Go through the records and extract every line with the word "nameLen".

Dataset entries
*** Begin section ***
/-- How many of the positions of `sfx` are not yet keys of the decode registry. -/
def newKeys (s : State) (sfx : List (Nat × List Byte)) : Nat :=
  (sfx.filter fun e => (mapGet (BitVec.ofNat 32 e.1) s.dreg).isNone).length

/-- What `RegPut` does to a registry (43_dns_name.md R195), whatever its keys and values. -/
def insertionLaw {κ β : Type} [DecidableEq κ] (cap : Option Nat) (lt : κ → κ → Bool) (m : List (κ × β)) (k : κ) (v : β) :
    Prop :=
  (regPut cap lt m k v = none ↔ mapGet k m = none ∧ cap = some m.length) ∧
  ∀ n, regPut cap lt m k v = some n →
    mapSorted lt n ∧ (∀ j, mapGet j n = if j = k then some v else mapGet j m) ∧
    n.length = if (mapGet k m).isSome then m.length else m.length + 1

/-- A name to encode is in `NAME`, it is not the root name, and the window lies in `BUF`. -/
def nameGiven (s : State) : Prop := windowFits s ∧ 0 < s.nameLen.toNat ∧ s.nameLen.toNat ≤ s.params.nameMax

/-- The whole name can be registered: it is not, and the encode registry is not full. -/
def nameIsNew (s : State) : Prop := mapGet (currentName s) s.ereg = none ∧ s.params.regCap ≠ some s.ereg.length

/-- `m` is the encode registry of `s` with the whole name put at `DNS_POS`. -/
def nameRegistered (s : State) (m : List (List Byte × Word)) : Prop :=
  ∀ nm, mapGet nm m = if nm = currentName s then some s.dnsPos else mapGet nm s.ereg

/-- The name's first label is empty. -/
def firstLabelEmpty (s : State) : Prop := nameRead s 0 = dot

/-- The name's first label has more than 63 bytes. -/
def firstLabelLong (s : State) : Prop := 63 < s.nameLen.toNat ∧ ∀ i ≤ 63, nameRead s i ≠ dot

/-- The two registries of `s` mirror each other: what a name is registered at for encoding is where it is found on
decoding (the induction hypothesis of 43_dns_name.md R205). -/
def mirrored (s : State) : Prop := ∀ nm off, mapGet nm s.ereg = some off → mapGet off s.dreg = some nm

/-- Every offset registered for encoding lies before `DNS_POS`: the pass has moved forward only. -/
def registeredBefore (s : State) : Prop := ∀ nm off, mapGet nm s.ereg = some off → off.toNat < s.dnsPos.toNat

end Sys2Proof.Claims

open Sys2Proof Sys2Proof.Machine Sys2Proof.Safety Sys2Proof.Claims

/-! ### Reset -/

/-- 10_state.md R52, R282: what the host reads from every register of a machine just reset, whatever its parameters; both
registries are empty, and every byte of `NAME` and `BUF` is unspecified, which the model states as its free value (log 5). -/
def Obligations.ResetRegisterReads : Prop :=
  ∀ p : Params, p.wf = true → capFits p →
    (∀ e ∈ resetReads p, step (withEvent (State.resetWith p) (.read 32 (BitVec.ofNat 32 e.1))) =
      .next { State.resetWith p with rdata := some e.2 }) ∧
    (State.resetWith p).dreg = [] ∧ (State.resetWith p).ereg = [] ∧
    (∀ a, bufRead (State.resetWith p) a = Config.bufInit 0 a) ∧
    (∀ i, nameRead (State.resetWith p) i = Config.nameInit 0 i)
*** End section ***
*** Begin section ***
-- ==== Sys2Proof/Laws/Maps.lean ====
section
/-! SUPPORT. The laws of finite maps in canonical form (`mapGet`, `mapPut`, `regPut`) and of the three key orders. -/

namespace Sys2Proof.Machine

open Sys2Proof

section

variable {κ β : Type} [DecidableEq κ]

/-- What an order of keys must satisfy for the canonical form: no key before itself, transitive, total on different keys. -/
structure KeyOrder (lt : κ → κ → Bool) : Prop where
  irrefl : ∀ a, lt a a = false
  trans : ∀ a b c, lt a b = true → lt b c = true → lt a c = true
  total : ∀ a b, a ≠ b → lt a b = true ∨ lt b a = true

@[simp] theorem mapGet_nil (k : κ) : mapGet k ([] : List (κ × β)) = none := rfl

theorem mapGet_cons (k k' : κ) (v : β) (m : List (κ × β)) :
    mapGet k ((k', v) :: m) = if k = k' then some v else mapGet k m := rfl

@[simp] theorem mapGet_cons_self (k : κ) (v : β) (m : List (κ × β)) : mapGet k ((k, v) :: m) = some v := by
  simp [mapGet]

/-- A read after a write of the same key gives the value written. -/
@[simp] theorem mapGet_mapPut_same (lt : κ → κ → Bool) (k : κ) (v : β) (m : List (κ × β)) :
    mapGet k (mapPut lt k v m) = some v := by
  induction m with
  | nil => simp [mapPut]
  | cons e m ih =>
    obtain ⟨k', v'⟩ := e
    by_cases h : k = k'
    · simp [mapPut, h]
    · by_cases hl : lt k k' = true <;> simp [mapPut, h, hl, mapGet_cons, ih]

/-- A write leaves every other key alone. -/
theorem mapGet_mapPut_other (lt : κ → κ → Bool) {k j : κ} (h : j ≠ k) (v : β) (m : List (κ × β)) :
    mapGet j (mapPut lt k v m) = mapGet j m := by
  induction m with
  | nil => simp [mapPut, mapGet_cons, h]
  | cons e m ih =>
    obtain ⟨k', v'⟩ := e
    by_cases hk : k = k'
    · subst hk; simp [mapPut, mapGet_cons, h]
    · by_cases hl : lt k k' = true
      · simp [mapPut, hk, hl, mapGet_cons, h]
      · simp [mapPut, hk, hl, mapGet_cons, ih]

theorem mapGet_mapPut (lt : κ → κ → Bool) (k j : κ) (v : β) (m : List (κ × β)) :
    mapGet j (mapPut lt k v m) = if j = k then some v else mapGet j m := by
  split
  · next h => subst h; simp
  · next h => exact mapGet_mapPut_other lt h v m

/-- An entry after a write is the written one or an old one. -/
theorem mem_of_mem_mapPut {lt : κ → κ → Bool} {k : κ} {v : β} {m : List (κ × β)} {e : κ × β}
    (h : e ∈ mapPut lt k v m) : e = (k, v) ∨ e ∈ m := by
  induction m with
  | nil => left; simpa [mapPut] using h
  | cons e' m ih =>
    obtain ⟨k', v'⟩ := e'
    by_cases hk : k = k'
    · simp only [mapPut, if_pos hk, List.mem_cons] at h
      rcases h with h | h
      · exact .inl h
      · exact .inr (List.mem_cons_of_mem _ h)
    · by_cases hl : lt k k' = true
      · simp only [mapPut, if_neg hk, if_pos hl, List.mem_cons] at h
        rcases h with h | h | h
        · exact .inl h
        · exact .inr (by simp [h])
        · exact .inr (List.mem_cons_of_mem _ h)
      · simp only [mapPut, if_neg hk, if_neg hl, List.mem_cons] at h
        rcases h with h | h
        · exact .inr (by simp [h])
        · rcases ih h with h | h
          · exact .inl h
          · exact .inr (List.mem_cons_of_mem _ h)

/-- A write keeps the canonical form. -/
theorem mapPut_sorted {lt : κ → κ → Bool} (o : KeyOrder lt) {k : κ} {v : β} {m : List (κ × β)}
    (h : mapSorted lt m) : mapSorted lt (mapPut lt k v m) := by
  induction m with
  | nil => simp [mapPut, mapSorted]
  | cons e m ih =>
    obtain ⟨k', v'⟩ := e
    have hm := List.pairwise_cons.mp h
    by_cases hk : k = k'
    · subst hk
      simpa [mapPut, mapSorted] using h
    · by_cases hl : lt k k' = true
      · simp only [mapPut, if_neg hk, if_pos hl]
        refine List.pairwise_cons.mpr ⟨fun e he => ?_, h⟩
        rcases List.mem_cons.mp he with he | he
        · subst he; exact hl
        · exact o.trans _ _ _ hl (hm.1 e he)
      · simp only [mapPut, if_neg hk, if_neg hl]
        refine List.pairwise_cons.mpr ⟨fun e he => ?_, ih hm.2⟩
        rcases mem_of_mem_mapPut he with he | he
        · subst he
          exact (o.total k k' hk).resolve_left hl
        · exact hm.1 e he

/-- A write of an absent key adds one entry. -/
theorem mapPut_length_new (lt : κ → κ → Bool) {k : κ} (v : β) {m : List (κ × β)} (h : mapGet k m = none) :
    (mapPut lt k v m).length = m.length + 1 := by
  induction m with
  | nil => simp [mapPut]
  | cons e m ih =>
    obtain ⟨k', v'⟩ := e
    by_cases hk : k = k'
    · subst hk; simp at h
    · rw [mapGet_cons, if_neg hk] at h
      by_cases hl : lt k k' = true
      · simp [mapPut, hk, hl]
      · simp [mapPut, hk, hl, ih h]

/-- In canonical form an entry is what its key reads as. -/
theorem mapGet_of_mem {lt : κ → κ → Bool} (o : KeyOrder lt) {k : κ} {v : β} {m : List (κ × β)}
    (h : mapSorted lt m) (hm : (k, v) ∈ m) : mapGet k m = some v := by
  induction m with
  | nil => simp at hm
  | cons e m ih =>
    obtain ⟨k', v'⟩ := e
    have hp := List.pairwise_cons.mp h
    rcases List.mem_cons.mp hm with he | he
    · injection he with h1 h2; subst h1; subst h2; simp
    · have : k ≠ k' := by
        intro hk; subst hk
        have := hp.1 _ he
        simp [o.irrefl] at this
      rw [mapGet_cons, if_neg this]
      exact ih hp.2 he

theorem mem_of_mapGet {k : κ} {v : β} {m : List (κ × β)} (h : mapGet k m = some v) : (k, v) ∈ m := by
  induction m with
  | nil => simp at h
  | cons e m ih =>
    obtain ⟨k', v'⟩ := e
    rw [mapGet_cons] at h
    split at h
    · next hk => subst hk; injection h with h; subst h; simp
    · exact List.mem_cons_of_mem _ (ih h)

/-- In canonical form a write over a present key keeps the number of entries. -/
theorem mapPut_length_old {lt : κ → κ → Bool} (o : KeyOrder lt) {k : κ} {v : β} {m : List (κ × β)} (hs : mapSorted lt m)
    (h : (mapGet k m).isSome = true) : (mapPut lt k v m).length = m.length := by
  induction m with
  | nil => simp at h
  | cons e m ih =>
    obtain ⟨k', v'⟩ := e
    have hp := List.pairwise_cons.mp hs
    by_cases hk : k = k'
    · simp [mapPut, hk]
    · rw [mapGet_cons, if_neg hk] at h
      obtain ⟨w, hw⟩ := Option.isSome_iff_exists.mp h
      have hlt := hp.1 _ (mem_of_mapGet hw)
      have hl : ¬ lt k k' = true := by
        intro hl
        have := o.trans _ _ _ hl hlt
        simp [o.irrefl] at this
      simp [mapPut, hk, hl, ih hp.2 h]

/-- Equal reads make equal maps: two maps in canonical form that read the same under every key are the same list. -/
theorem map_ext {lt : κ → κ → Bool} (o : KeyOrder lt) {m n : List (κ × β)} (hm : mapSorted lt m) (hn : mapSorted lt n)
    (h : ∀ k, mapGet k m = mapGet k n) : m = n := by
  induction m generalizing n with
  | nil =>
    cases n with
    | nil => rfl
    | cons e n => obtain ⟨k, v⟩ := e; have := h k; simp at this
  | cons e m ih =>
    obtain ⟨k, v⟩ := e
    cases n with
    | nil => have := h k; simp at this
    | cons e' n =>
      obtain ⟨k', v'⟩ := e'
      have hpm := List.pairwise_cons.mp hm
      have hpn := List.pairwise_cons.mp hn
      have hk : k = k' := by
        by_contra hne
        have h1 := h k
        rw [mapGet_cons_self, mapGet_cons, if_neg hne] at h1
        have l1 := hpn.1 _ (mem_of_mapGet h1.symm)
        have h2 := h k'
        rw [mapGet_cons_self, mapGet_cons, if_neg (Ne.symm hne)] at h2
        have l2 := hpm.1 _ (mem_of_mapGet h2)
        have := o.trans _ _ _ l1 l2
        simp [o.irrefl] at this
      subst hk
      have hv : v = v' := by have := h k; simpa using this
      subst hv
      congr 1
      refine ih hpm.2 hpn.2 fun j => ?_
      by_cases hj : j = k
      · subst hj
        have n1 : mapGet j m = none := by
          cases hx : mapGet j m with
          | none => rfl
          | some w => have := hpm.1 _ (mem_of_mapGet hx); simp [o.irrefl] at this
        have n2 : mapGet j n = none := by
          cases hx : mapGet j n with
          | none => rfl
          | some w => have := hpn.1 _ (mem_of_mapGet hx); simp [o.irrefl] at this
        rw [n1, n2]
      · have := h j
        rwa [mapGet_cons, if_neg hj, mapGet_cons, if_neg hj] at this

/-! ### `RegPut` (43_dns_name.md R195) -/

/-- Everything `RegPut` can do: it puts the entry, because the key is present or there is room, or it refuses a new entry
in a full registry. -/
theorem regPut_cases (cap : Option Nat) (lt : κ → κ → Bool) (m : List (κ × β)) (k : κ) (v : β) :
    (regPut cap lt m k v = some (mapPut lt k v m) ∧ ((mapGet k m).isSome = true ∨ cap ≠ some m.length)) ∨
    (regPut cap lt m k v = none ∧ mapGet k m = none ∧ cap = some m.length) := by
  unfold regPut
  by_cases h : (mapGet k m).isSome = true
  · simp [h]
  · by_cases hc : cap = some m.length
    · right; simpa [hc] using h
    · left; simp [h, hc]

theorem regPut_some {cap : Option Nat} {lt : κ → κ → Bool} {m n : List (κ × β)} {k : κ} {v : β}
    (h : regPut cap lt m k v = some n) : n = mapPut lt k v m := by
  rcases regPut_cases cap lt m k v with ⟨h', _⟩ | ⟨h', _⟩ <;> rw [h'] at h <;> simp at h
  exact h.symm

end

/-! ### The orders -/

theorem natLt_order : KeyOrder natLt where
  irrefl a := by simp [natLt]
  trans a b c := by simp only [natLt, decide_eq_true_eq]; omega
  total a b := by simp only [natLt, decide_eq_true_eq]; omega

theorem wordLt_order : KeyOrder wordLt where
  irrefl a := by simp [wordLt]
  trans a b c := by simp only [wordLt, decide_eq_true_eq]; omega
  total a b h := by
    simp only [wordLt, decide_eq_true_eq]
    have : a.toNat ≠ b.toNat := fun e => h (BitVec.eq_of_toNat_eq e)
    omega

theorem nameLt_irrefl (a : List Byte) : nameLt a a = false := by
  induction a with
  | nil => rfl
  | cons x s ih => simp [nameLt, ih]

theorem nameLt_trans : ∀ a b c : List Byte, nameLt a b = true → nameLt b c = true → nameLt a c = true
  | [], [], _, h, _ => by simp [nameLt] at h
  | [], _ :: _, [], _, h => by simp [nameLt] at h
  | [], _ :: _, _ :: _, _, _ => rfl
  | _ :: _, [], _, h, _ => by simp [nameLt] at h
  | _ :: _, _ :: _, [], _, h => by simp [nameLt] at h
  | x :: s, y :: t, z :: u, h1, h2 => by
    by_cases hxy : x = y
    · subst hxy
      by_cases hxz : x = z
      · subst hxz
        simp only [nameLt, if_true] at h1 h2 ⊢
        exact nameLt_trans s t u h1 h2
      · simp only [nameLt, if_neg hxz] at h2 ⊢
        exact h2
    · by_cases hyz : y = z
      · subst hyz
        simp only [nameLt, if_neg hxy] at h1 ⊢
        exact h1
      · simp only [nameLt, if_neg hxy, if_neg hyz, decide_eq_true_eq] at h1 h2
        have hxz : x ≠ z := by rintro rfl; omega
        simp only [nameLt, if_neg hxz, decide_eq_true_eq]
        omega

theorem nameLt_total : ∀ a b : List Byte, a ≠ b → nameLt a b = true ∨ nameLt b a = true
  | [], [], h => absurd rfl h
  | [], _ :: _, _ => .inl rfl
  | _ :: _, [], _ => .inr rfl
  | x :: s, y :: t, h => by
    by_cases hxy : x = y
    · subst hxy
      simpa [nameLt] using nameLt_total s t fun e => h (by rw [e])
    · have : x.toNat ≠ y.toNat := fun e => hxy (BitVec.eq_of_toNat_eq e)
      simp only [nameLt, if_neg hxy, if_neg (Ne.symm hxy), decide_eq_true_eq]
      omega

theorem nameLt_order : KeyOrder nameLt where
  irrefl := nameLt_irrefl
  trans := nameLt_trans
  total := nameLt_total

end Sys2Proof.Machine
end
*** End section ***
• _Exercise output_:
def nameGiven (s : State) : Prop := windowFits s ∧ 0 < s.nameLen.toNat ∧ s.nameLen.toNat ≤ s.params.nameMax
def firstLabelLong (s : State) : Prop := 63 < s.nameLen.toNat ∧ ∀ i ≤ 63, nameRead s i ≠ dot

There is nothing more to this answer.